Some novel observations concerning quadratic roots and fractal sequences

Disclaimer: To our knowledge we have not found the material presented here laid out here presented in completeness elsewhere. However, we should state that we do not follow the mathematical literature as a professional and could have missed stuff.

\sqrt{2} has captivated human imagination for a long time. Perhaps, its earliest mention is seen in the tradition of the Yajurveda, which provides an approximation for the number in the form of the convergent \tfrac{577}{408} for construction of diagonals of squares in the vedi (altar) for the soma ritual.

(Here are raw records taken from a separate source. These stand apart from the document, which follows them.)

/-- The result record (R424). -/
def rasResult (j : RasJob) : List Byte :=
  leBytes 4 (j.status + j.passes * 256) ++ leBytes 4 j.nBinned ++ leBytes 4 j.nCulled ++ leBytes 4 j.nInvalid ++ leBytes 4 j.nFrags ++
  leBytes 4 j.nStored ++ leBytes 40 0

/-- The clear-flag table, which RESOLVE reads, and the ranges that it writes. -/
def resolveRanges (s : State) (d : List Byte) : (Nat × Nat) × List (Nat × Nat) :=
  ((rasAddr d 0x30, ceilDiv (tileCount d) 8),
    ((List.range (tileCount d)).filter (clearBit s d)).flatMap fun t => surfaceRows d t ++ [(rasAddr d 0x30 + t / 8, 1)])

/-- RESOLVE at the end of a job whose descriptor passed its checks (R432): a refused access or an error of memory acts on the job
as R423 says. -/
def resolveJob (c : Nat) (d : List Byte) (s : State) : State :=
  let rs := resolveRanges s d
  match rasBlock s d [rs.1] rs.2 with
  | some e => rasFail c e.1 e.2 s
  | none => rasStuck c rs.2 (resolveTiles d s)

/-- The result record is written, with the STATUS so far; an access to RESULT that PART's windows refuse is recorded as RAS_ADDR and
ends the job with STATUS 0x02 (R423, R424). -/
def writeResult (c : Nat) (s : State) : State :=
  match (s.tiler c).job with
  | some j =>
    let out := rasAddr j.desc 0x70
    if rasAllow s j.desc 2 out 64 then s.stBytes out (rasResult j) else rasFail c 2 out s
  | none => s

/-- The job has nothing left to do, or ends with an error. -/
def RasJob.atEnd (j : RasJob) : Bool := j.status != 0 || (j.binned && !j.paused && j.todo == [] && j.owners == [])

/-- A job ends: RESOLVE, the result record, DONE, AVAIL and the interrupt (R421, R424, R432). -/
def rasEnd (c : Nat) (s : State) : State :=
  match (s.tiler c).job with
  | none => s
  | some j0 =>
    if !j0.atEnd then s
    else
      let d := j0.desc
      let p := tilerPage c
      let s2 := writeResult c (if rasResolve d && j0.checked then resolveJob c d s else s)
      let j := ((s2.tiler c).job).getD j0
      let done := rasFlag d 0x68 16
      let s3 := (s2.setTiler c { s2.tiler c with job := none }).setG done.1 done.2 true
      let s4 := ((s3.wf p 0x108 15 8 j.status).incWrap p 0x10C).irq p (if j.status = 0 then 8 else 9)
      rasRegs c (setAvail c d s4)

/-- RAS_JOB_END (R421). -/
def execRasJobEnd (die : Fin 2) (s : State) : Host.Outcome State Fault Refusal := .next (rasEnd die s)

end Sys2Proof.Machine
end

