-- ==== Sys2Proof/Machine/Unit.lean ====
section
/-! DEFINITION. The unit region (R16-R18, R42-R45, R326, R330): unit states, launches and their checks, armed launches,
STOP, UNIT_BIND, and the end of a context's work (R210). -/
namespace Sys2Proof.Machine

/-! ### Members and states -/

/-- The stopes of a unit page (R13). -/
def unitStopes (p : Nat) : List Nat :=
  if pClass p = 4 then [pInst p / 17] else let r := unitSpan p; (List.range (r.2 / 16)).map fun k => r.1 / 16 + k

/-- The logical faces of a unit page: those of its stopes, or the one that a physical face carries (R13, R14). -/
def State.unitFaces (s : State) (p : Nat) : List Nat :=
  if pClass p = 4 then (s.logicalOf (pInst p)).toList else let r := unitSpan p; (List.range r.2).map fun k => r.1 + k

/-- The active logical faces of a unit page: those whose domain is on (R16, log entry 26). -/
def State.activeFaces (s : State) (p : Nat) : List Nat := (s.unitFaces p).filter fun f => s.pageOn (s.facePg f)

/-- UNIT_STATE.STATE of a context state (R330). -/
def ctxUnitState (st : Nat) : Nat := match st with
  | 2 | 3 | 4 => 3
  | 5 => 4
  | 6 => 5
  | _ => 0

/-- A launch waits for the loader or for its GCOUNT. -/
def Launch.waiting (l : Launch) : Bool := l.state == 1 || l.state == 2

/-- The context that a table slot names: the one in it, or the one last swapped out of it (R327, R330). -/
def State.slotCtx (s : State) (slot : Nat) : Option Nat :=
  (s.slotHandle slot).orElse fun _ => match NMap.find s.slotLast slot with
    | some e => if e.torn || s.resident e.handle || (s.ctx e.handle).state == 0 then none else some e.handle
    | none => none

/-- UNIT_STATE.STATE of a context in a table slot or swapped out (R330, R342): FAULTED, SWAPPED, or by its state. -/
def State.boundState (s : State) (h : Nat) : Nat :=
  let st := (s.ctx h).state
  if st = 6 then 5 else if !s.resident h && st != 0 then 6 else ctxUnitState st

/-- The state that a launch at a site gives its unit: 1 LOADING, 2 ARMED, 5 FAULTED, or its context's as long as the context runs what
was launched there. -/
def State.launchState (s : State) (site : Nat) (l : Launch) : Nat :=
  if l.waiting then (let v := s.boundState l.handle; if l.bound && (v == 5 || v == 6) then v else l.state)
  else if l.state = 3 then (if (s.run l.handle).site = site then s.boundState l.handle else 0)
  else l.state

/-- The state of the context that a slot names: a launch that loads or is armed for it, the context's own, SWAPPED, or FAULTED as long
as a context torn down there has been destroyed and not created again (R44, R330). -/
def State.slotState (s : State) (slot : Nat) : Nat :=
  match s.slotCtx slot with
  | some h => match s.launches.find? fun e => e.2.bound && e.2.handle == h && e.2.waiting with
    | some e => s.launchState e.1 e.2
    | none => s.boundState h
  | none => if (NMap.find s.slotLast slot).any fun e => e.torn then 5 else 0

/-- The logical faces of a launch site: those of its unit page, or of its partition. -/
def State.siteFaces (s : State) (site : Nat) : List Nat :=
  if site < 0x10000 then s.unitFaces site else s.partFaces ((site - 0x10000) / 64)

/-- A launch is in force: it loads, is armed, or its context still has its list in progress (R16). -/
def State.launchLive (s : State) (site : Nat) (l : Launch) : Bool :=
  if l.waiting then s.launchState site l != 5
  else l.state == 3 && (s.run l.handle).site == site && (s.ctx l.handle).active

Yet, it has secrets that continue to reveal themselves over the ages. Here, we shall describe one such, which we stumbled upon in course of our study of sequences inspired by Nārāyaṇa paṇḍita, Douglas Hofstadter and Stephen Wolfram’s work.

A fractional number h lends itself to an interesting operation (the floor-difference sequence; we had earlier described it here; an operation studied by Wolfram),
f_0[n]=\lfloor (n+1) \cdot h \rfloor -\lfloor n\cdot h \rfloor
Here the integer sequence f_0[n] is defined by performing the above operation. If we use h=\sqrt{2} results in the sequence,
1, 2, 1, 2, 1, 1, 2, 1, 2, 1, 1, 2, 1, 2, 1, 2, 1, 1, 2, 1…
This pattern of 1 and 2 is not periodic. Nevertheless, it has defined pattern. Wolfram showed that it can be produced by a substitution system entirely independently of \sqrt{2}, namely,
1 \rightarrow 1,2 and 2 \rightarrow 1,2,1
Notably, the ratio of the number of 1s to 2s in the string produced by the floor-difference operation (or equivalently the substitution system) converges to \sqrt{2}. Thus, the numbers of 1s and 2s in the sequence f_0 generated by the above process results in convergents that are like the partial sums of the continued fraction expression of \sqrt{2},

\sqrt{2}= 1+\cfrac{1}{2+\cfrac{1}{2+\cfrac{1}{2+\cfrac{1}{2+\dots}}}}

Thus, in f_0[1:70], the number of 1s is 41 and the number of 2s is 29. This gives us a convergent for \sqrt{2} as \tfrac{41}{29}=1.413793 which is the 4th partial sum of the above continued fraction.

Case-1: Summation sequences defined on the floor-difference operation

Next we define a second integer sequence f_1 based f_0 thus,
f_1[n]=\displaystyle \sum_{k=1}^n f_0[k]==1,

i.e. we take the sum of all 1s present till position n in sequence f_0. Thus, for the above 20 terms of f_0 the corresponding terms of f_1 are,
1, 1, 2, 2, 3, 4, 4, 5, 5, 6, 7, 7, 8, 8, 9, 9, 10, 11, 11, 12…
The basic idea for this procedure is inspired by Hofstadter sequences and the process to generate the tiling fractals described by Rauzy. We notice right away that the value of f_1[n] increases with n in a step-wise fashion along a linear growth line. But what is the constant of this linear growth?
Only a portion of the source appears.